Saved entries:

▶

-- ==== Sys2Proof/Tests/Slice0.lean ====
section
/-! SUPPORT. Tests: decoding, well-formedness, worked examples of the spec, and for the statements a state and operands that meet the hypotheses. -/

namespace Sys2Proof.Tests

open Sys2Proof Sys2Proof.Machine

set_option Elab.async false

/-- A state after some acts from reset, and one in READY. -/
def st (ps : List Prog) : State := run (.all ps) State.reset
def rdy (ps : List Prog) : State := st (.set pgPwr R.PWR_STATE 2 :: ps)

/-- A command of the supervisor, with the words from P0 on. -/
def held (op : Nat) (ps : List Nat) : Held :=
  { ring := 0, shell := 0xFFF, bytes := leBytes 2 op ++ [0, 0] ++ leBytes 4 7 ++ (ps.flatMap (leBytes 4)) ++ List.replicate (56 - 4 * ps.length) 0,
    order := 0, started := true, wait := .running, flags := 0, pc := 0, img := none, args := [], ends := [], work := 0 }

/-- The command runs in slot 0 of sequencer 0. -/
def cur (h : Held) : Prog := modSeqr 0 fun z => { z with held := [(0, h)], cur := some 0 }
def cmd (op : Nat) (ps : List Nat) (more : List Prog) : State := rdy (cur (held op ps) :: more)

/-- A register of sequencer 0 takes a value. -/
def reg (r v : Nat) : Prog := setUreg 0 r (BitVec.ofNat 32 v)
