-- ==== Sys2Proof/Word.lean ====
section
/-! DEFINITION. The words of the block: bytes of the frame and 16-bit words of the ports (spec R7). -/

namespace Sys2Proof

/-- A frame byte, mode code, checksum, data byte or line number: 8 bits, unsigned (R5, R7). -/
abbrev Byte := BitVec 8

/-- A command word, a response word or a duration in microseconds: 16 bits (R7). -/
abbrev HalfWord := BitVec 16

end Sys2Proof
end

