/-- R82: BUILD_ON, whose word is `0x2000 | (MODE << 8) | TEMP`, leaves for every mode and every temperature its policy accepts the
template with byte 13 ORed with 0x01 and the mode's code and byte 14 replaced, the flags of a BUILD, the response 0x0000, and nothing
else. A selector that names no mode fails with ILLEGAL_CMD whatever the temperature, then a temperature REJECT refuses with TEMP_RANGE;
each changes only the response and ST. A word of its opcode with bit 11 set ends ILLEGAL_CMD. With parameters that meet R4 the OR sets bit 0
of byte 13, keeps bits 3:1 of the template's and gives the OR of the two nibbles in bits 7:4. -/
def Obligations.BuildOnBuildsTheFrame : Prop :=
  (∀ (mode : BitVec 3) (temp : Byte),
    encode (.buildOn mode temp) = 0x2000 ||| (mode.setWidth 16 <<< 8) ||| temp.setWidth 16) ∧
  (∀ (s : State) (mode : BitVec 3) (temp b14 : Byte) (h : mode.toNat < 5), tempByte s.cfg.tempPolicy temp = some b14 →
    exec (.buildOn mode temp) s = .next { s with
      frame := (s.cfg.template.set 13
        (s.cfg.template[13] ||| 0x01 ||| (codeTable s.cfg)[mode.toNat]'(by simpa [codeTable] using h))).set 14 b14
      frameValid := true, pseqValid := false, rsp := 0x0000, rspValid := true, st := .idle }) ∧
  (∀ (s : State) (mode : BitVec 3) (temp : Byte), 5 ≤ mode.toNat →
    exec (.buildOn mode temp) s = .next { s with rsp := 0x8800, rspValid := true, st := .idle }) ∧
  (∀ (s : State) (mode : BitVec 3) (temp : Byte), mode.toNat < 5 → s.cfg.tempPolicy = .reject →
    (temp.toInt < 16 ∨ 30 < temp.toInt) →
    exec (.buildOn mode temp) s = .next { s with rsp := 0x8C00, rspValid := true, st := .idle }) ∧
  (∀ w : HalfWord, opField w = 2 → reservedB w ≠ 0 → EndsIllegal w) ∧
  (∀ (c : Config) (code : Byte), c.WellFormed → code ∈ codeTable c →
    (c.template[13] ||| 0x01 ||| code).getLsbD 0 = true ∧
    (∀ j, 1 ≤ j → j ≤ 3 → (c.template[13] ||| 0x01 ||| code).getLsbD j = c.template[13].getLsbD j) ∧
    (∀ j, 4 ≤ j → j ≤ 7 → (c.template[13] ||| 0x01 ||| code).getLsbD j = (c.template[13].getLsbD j || code.getLsbD j)))

/-- R83: the temperature byte under each policy, and the one byte all three give in 16..30. -/
def Obligations.TemperatureBytePolicies : Prop :=
  (∀ temp : Byte, ∃ b, tempByte .passthrough temp = some b ∧ b.toNat = 2 * temp.toNat % 256) ∧
  (∀ temp : Byte, ∃ b, tempByte .clamp temp = some b ∧ (b.toNat : Int) = 2 * max 16 (min 30 temp.toInt)) ∧
  (∀ temp : Byte, (temp.toInt < 16 ∨ 30 < temp.toInt) → tempByte .reject temp = none) ∧
  (∀ (p : TempPolicy) (temp : Byte), 16 ≤ temp.toInt → temp.toInt ≤ 30 →
    ∃ b, tempByte p temp = some b ∧ (b.toNat : Int) = 2 * temp.toInt)

/-- R84: what BUILD_ON does to each field for a temperature in 16..30, under every policy, with parameters that meet R4. -/
def Obligations.BuildOnFieldBits : Prop :=
  ∀ (s : State) (mode : BitVec 3) (temp : Byte) (h : mode.toNat < 5), s.cfg.WellFormed →
    16 ≤ temp.toInt → temp.toInt ≤ 30 →
    ∃ t, exec (.buildOn mode temp) s = .next t ∧
      t.frame[13].getLsbD 0 = true ∧
      (∀ j, 1 ≤ j → j ≤ 3 → t.frame[13].getLsbD j = s.cfg.template[13].getLsbD j) ∧
      (∀ j, 4 ≤ j → j ≤ 7 → t.frame[13].getLsbD j =
        (s.cfg.template[13].getLsbD j || ((codeTable s.cfg)[mode.toNat]'(by simpa [codeTable] using h)).getLsbD j)) ∧
      (t.frame[14].toNat : Int) = 2 * temp.toInt ∧
      (∀ (i : Nat) (hi : i < 27), i ≠ 13 → i ≠ 14 → t.frame[i] = s.cfg.template[i])

/-- R80, R175: a BUILD that succeeds leaves a frame that does not depend on what the block held before. -/
def Obligations.BuildForgetsThePast : Prop :=
  ∀ (i : Instr) (s s' : State), (i = .buildOff ∨ ∃ mode temp, i = .buildOn mode temp) → s.cfg = s'.cfg →
    ∃ t t', exec i s = .next t ∧ exec i s' = .next t' ∧ t.rsp = t'.rsp ∧
      (rspFailed t.rsp = false → t.frame = t'.frame ∧
        t.frameValid = true ∧ t'.frameValid = true ∧ t.pseqValid = false ∧ t'.pseqValid = false)

/-! ### The Checksum Calculator -/

/-- R90, R91: CHECKSUM, whose word is `0x3000 | (START << 5) | END`, responds the byte sum of the range modulo 256 and writes nothing else; it fails with NO_FRAME without a frame
and then with BAD_RANGE on a range that is reversed or runs past the frame; a word of its opcode with a reserved bit set ends ILLEGAL_CMD. -/
def Obligations.ChecksumOfTheRange : Prop :=
  (∀ a b : BitVec 5, encode (.checksum a b) = 0x3000 ||| (a.setWidth 16 <<< 5) ||| b.setWidth 16) ∧
  (∀ (s : State) (a b : BitVec 5), s.frameValid = true → a.toNat ≤ b.toNat → b.toNat ≤ 27 →
    exec (.checksum a b) s = .next { s with
      rsp := BitVec.ofNat 16 (frameSum s.frame a.toNat b.toNat % 256), rspValid := true, st := .idle }) ∧
  (∀ (s : State) (a b : BitVec 5), s.frameValid = false →
    exec (.checksum a b) s = .next { s with rsp := 0x8900, rspValid := true, st := .idle }) ∧
  (∀ (s : State) (a b : BitVec 5), s.frameValid = true → (b.toNat < a.toNat ∨ 27 < b.toNat) →
    exec (.checksum a b) s = .next { s with rsp := 0x8B00, rspValid := true, st := .idle }) ∧
  (∀ w : HalfWord, opField w = 3 → reservedC w ≠ 0 → EndsIllegal w)

/-- R92 (b): the checksum of a range is the sum of the checksums of any split of it, and no order of the bytes matters. -/
def Obligations.ChecksumSplitsAndPermutes : Prop :=
  (∀ (f : FrameFile) (a k b : Nat), a ≤ k → k ≤ b → b ≤ 27 → cksum f a b = cksum f a k + cksum f k b) ∧
  (∀ bs cs : List Byte, bs.Perm cs → byteSum bs = byteSum cs)

/-- R94: `CHECKSUM i, i+1` reads frame byte `i` back. -/
def Obligations.ChecksumReadsBack : Prop :=
  ∀ (s : State) (i : Nat) (h : i < 27), s.frameValid = true →
    exec (.checksum (BitVec.ofNat 5 i) (BitVec.ofNat 5 (i + 1))) s =
      .next { s with rsp := (s.frame[i]).setWidth 16, rspValid := true, st := .idle }

/-! ### The Pulse Encoder -/

/-- R101: ENCODE, whose word is 0x4000, with a frame leaves PSEQ, place by place, as R101's seven steps append it (R49's map), byte 26
the checksum of bytes 8 to 25, PSEQ_LEN 220, PSEQ_VALID set, the response 0x00DC, and writes nothing else; without a frame it fails
with NO_FRAME and changes only the response and ST; a word of its opcode with another bit set ends ILLEGAL_CMD. -/
def Obligations.EncodeWritesTheLayout : Prop :=
  encode .encode = 0x4000 ∧
  (∀ s : State, s.frameValid = true →
    exec .encode s = .next { s with
      pseq := layout s.cfg s.frame, pseqLen := 220, pseqValid := true
      frame := s.frame.set 26 (BitVec.ofNat 8 (frameSum s.frame 8 26))
      rsp := 0x00DC, rspValid := true, st := .idle }) ∧
  (∀ s : State, s.frameValid = false →
    exec .encode s = .next { s with rsp := 0x8900, rspValid := true, st := .idle }) ∧
  (∀ w : HalfWord, opField w = 4 → reservedN w ≠ 0 → EndsIllegal w)

/-- R109: the inverse reader gets all 27 bytes of FRAME, the checksum included, back from the sequence ENCODE leaves. -/
def Obligations.EncodeRoundTrip : Prop :=
  ∀ s : State, s.cfg.tZero ≠ s.cfg.tOne → s.frameValid = true →
    ∃ t, exec .encode s = .next t ∧ ∀ (k : Nat) (h : k < 27), readByte t.cfg t.pseq k = some t.frame[k]

/-- R108: the sequence is a function of the timing constants and of frame bytes 0 to 25 alone, whatever else the two states hold;
encoding twice gives it again; ENCODE touches no line. -/
def Obligations.EncodeIsDeterministic : Prop :=
  (∀ s s' : State, s.cfg.tHdr = s'.cfg.tHdr → s.cfg.tZero = s'.cfg.tZero → s.cfg.tOne = s'.cfg.tOne →
    s.cfg.tPause = s'.cfg.tPause → s.cfg.tEndActive = s'.cfg.tEndActive → s.frameValid = true → s'.frameValid = true →
    (∀ (i : Nat) (h : i < 26), s.frame[i] = s'.frame[i]) →
    ∃ t t', exec .encode s = .next t ∧ exec .encode s' = .next t' ∧ t.pseq = t'.pseq ∧ t.frame = t'.frame ∧
      ∀ l, lineAt t l = lineAt s l) ∧
  (∀ s t u : State, s.frameValid = true → exec .encode s = .next t → exec .encode t = .next u →
    u.pseq = t.pseq ∧ u.frame = t.frame)

/-- R180: the time of the sequence on the line, from the number of 1 bits in the 27 bytes it carries. -/
def Obligations.SignalLength : Prop :=
  ∀ s : State, s.frameValid = true →
    ∃ t, exec .encode s = .next t ∧ oneBits t.frame ≤ 216 ∧
      (t.pseq.toList.map entryTime).sum =
        2 * entryTime s.cfg.tHdr + entryTime s.cfg.tPause + oneBits t.frame * entryTime s.cfg.tOne +
          (216 - oneBits t.frame) * entryTime s.cfg.tZero + s.cfg.tEndActive.toNat

/-! ### The Transmission Driver -/

/-- R117, R118, R119: SEND's admission. The first check that fails is the one reported, whatever the later inputs are; with all of
them passed the line is in TX_LINE and the phase is CLAIM. No line is touched. That a passed admission is a step of its own, which ends
in phase CLAIM, is the model's reading of R116 (log 5, DEDUCED; 95_test_vectors.md V-H2 writes `ADMIT/CLAIM`). -/
def Obligations.SendAdmission : Prop :=
  ∀ (s : State) (l : Byte), s.txPhase = .off →
    (s.pseqValid = false → exec (.send l) s = .next { s with rsp := 0x8A00, rspValid := true, st := .idle }) ∧
    (s.pseqValid = true → s.cfg.nLines ≤ l.toNat →
      exec (.send l) s = .next { s with rsp := 0x8100, rspValid := true, st := .idle }) ∧
    (s.pseqValid = true → l.toNat < s.cfg.nLines → (inputsAt s l).available = false →
      exec (.send l) s = .next { s with txLine := l, rsp := 0x8200, rspValid := true, st := .idle }) ∧
    (s.pseqValid = true → l.toNat < s.cfg.nLines → (inputsAt s l).available = true →
      exec (.send l) s = .next { s with txLine := l, txPhase := .claim })

/-- R120: in phase CLAIM a line another component holds fails with HW_BUSY, its trace untouched; otherwise the claim is taken and
the event CLAIM appended. -/
def Obligations.SendClaims : Prop :=
  ∀ (s : State) (l : Byte), s.txPhase = .claim →
    ((inputsAt s l).claimed = true →
      exec (.send l) s = .next { s with txPhase := .off, rsp := 0x8400, rspValid := true, st := .idle }) ∧
    ((inputsAt s l).claimed = false →
      ∃ t, exec (.send l) s = .next t ∧ t = { s with txPhase := .configure, lines := t.lines } ∧
        (lineAt t l).owned = true ∧ (lineAt t l).lineCfg = (lineAt s l).lineCfg ∧
        (lineAt t l).trace = (lineAt s l).trace ++ [.claim] ∧ (∀ m, m ≠ l → lineAt t m = lineAt s m))

/-- R121, R129: in phase CONFIGURE a line that cannot carry the carrier is released and SEND fails with CFG_UNSUPPORTED_CARRIER;
otherwise the line gets the one configuration, whatever it held, and the event CONFIG is appended. -/
def Obligations.SendConfigures : Prop :=
  ∀ (s : State) (l : Byte), s.txPhase = .configure →
    ((inputsAt s l).carrierOk = false →
      ∃ t, exec (.send l) s = .next t ∧
        t = { s with txPhase := .off, rsp := 0x8300, rspValid := true, st := .idle, lines := t.lines } ∧
        (lineAt t l).owned = false ∧ (lineAt t l).lineCfg = (lineAt s l).lineCfg ∧ (lineAt t l).level = .low ∧
        (lineAt t l).trace = (lineAt s l).trace ++ [.release] ∧ (∀ m, m ≠ l → lineAt t m = lineAt s m)) ∧
    ((inputsAt s l).carrierOk = true →
      ∃ t, exec (.send l) s = .next t ∧ t = { s with txPhase := .load, lines := t.lines } ∧
        (lineAt t l).owned = (lineAt s l).owned ∧
        (lineAt t l).lineCfg = some { freqHz := 38000, dutyPct := 50, idleLevel := .low } ∧
        (lineAt t l).trace = (lineAt s l).trace ++ [.config { freqHz := 38000, dutyPct := 50, idleLevel := .low }] ∧
        (∀ m, m ≠ l → lineAt t m = lineAt s m))

/-- R122: LOAD copies the first PSEQ_LEN entries into TXBUF, whatever they are, and sets TX_LEN and TX_PTR; PSEQ_LEN is 220 whenever
the machine's invariant holds and PSEQ_VALID is 1, so LOAD cannot fail. -/
def Obligations.SendLoads : Prop :=
  (∀ (s : State) (l : Byte), s.txPhase = .load → s.pseqLen.toNat ≤ 220 →
    ∃ t, exec (.send l) s = .next t ∧
      t = { s with txPhase := .emit, txbuf := t.txbuf, txLen := s.pseqLen, txPtr := 0 } ∧
      ∀ (k : Nat) (h : k < 220), t.txbuf[k] = if k < s.pseqLen.toNat then s.pseq[k] else s.txbuf[k]) ∧
  (∀ (s : State) (l : Byte), MachineInv s → s.pseqValid = true →
    s.pseqLen = 220 ∧ (s.txPhase = .load → ∃ t, exec (.send l) s = .next t))

/-- R123: a step of EMIT without a fault emits exactly the entry at TX_PTR, MARK first, and SPACE unless its idle count is 0;
TX_PTR advances by one; the phase stays EMIT unless the entry was the terminator or the last one. -/
def Obligations.SendEmitsOneEntry : Prop :=
  ∀ (s : State) (l : Byte) (h : s.txPtr.toNat < 220), s.txPhase = .emit → s.txPtr.toNat < s.txLen.toNat →
    drawHwFault s = false →
    ∃ t, exec (.send l) s = .next t ∧
      t = { s with txPhase := t.txPhase, txPtr := t.txPtr, lines := t.lines } ∧
      t.txPtr.toNat = s.txPtr.toNat + 1 ∧
      (t.txPhase = if s.txbuf[s.txPtr.toNat].idle = 0 ∨ s.txPtr.toNat + 1 = s.txLen.toNat then .release else .emit) ∧
      (lineAt t l).owned = (lineAt s l).owned ∧ (lineAt t l).lineCfg = (lineAt s l).lineCfg ∧
      ((lineAt t l).trace = (lineAt s l).trace ++ (.mark s.txbuf[s.txPtr.toNat].active ::
        if s.txbuf[s.txPtr.toNat].idle = 0 then [] else [.space s.txbuf[s.txPtr.toNat].idle])) ∧
      (∀ m, m ≠ l → lineAt t m = lineAt s m)

/-- R124, R129: a fault drawn at a step of EMIT ends SEND with HW_FAULT before that step's entry: the line released, TX_PTR kept at
the first entry not emitted, the sequence kept. (What a real line shows of the entry cut off is not claimed, log 16.) With HW_FAULT_MODEL = NEVER no step of SEND ends so. -/
def Obligations.SendFaultsInEmission : Prop :=
  (∀ (s : State) (l : Byte), s.txPhase = .emit → s.txPtr.toNat < s.txLen.toNat → drawHwFault s = true →
    ∃ t, exec (.send l) s = .next t ∧
      t = { s with txPhase := .off, rsp := 0x8500, rspValid := true, st := .idle, lines := t.lines } ∧
      (lineAt t l).owned = false ∧ (lineAt t l).lineCfg = (lineAt s l).lineCfg ∧ (lineAt t l).level = .low ∧
      (lineAt t l).trace = (lineAt s l).trace ++ [.release] ∧ (∀ m, m ≠ l → lineAt t m = lineAt s m)) ∧
  (∀ (s t : State) (l : Byte), s.cfg.hwFaultModel = .never → s.rsp ≠ 0x8500 →
    exec (.send l) s = .next t → t.rsp ≠ 0x8500)

/-- R125, R127: phase RELEASE drops the claim, appends RELEASE, keeps the configuration, discards the request's data without erasing
them, and responds 0x0000: Sent. -/
def Obligations.SendReleasesAndIsSent : Prop :=
  ∀ (s : State) (l : Byte), s.txPhase = .release →
    ∃ t, exec (.send l) s = .next t ∧
      t = { s with txPhase := .off, frameValid := false, pseqValid := false, rsp := 0x0000, rspValid := true, st := .idle,
                   lines := t.lines } ∧
      (lineAt t l).owned = false ∧ (lineAt t l).lineCfg = (lineAt s l).lineCfg ∧ (lineAt t l).level = .low ∧
      (lineAt t l).trace = (lineAt s l).trace ++ [.release] ∧ (∀ m, m ≠ l → lineAt t m = lineAt s m)

/-- R116, R133: a SEND accepted with a valid sequence, on an existing line that is free throughout and with no fault drawn, is Sent
after 225 steps, and its line's trace has grown by exactly R133's events. The number of steps is the model's (log 5), and that SEND ends
at all rests on the hardware never hanging in mid-emission (log 12, U9). -/
def Obligations.SendRunsToSent : Prop :=
  ∀ (s : State) (l : Byte), MachineInv s → s.st = .busy → s.txPhase = .off → decode s.cmd = .ok (.send l) →
    s.pseqValid = true → l.toNat < s.cfg.nLines →
    (∀ e ∈ s.env :: s.envPlan, lineFree e l = true ∧ (s.cfg.hwFaultModel = .any → e.hwFault = false)) →
    ∃ t, Sys2Proof.core.run 225 s = .next t ∧
      t.rsp = 0x0000 ∧ t.rspValid = true ∧ t.st = .idle ∧ t.txPhase = .off ∧ t.txPtr = 220 ∧
      t.frameValid = false ∧ t.pseqValid = false ∧ t.frame = s.frame ∧ t.pseq = s.pseq ∧
      (lineAt t l).trace = (lineAt s l).trace ++ sentEvents s.pseq ∧
      (lineAt t l).owned = false ∧ (lineAt t l).lineCfg = some carrier ∧ (lineAt t l).level = .low ∧
      (∀ m, m ≠ l → lineAt t m = lineAt s m)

◀

• [How to complete this task]: Scan the data above; copy every line where "held" appears.

• [Task output]:
def held (op : Nat) (ps : List Nat) : Held :=
def cur (h : Held) : Prog := modSeqr 0 fun z => { z with held := [(0, h)], cur := some 0 }
def cmd (op : Nat) (ps : List Nat) (more : List Prog) : State := rdy (cur (held op ps) :: more)
/-- R80, R175: a BUILD that succeeds leaves a frame that does not depend on what the block held before. -/
otherwise the line gets the one configuration, whatever it held, and the event CONFIG is appended. -/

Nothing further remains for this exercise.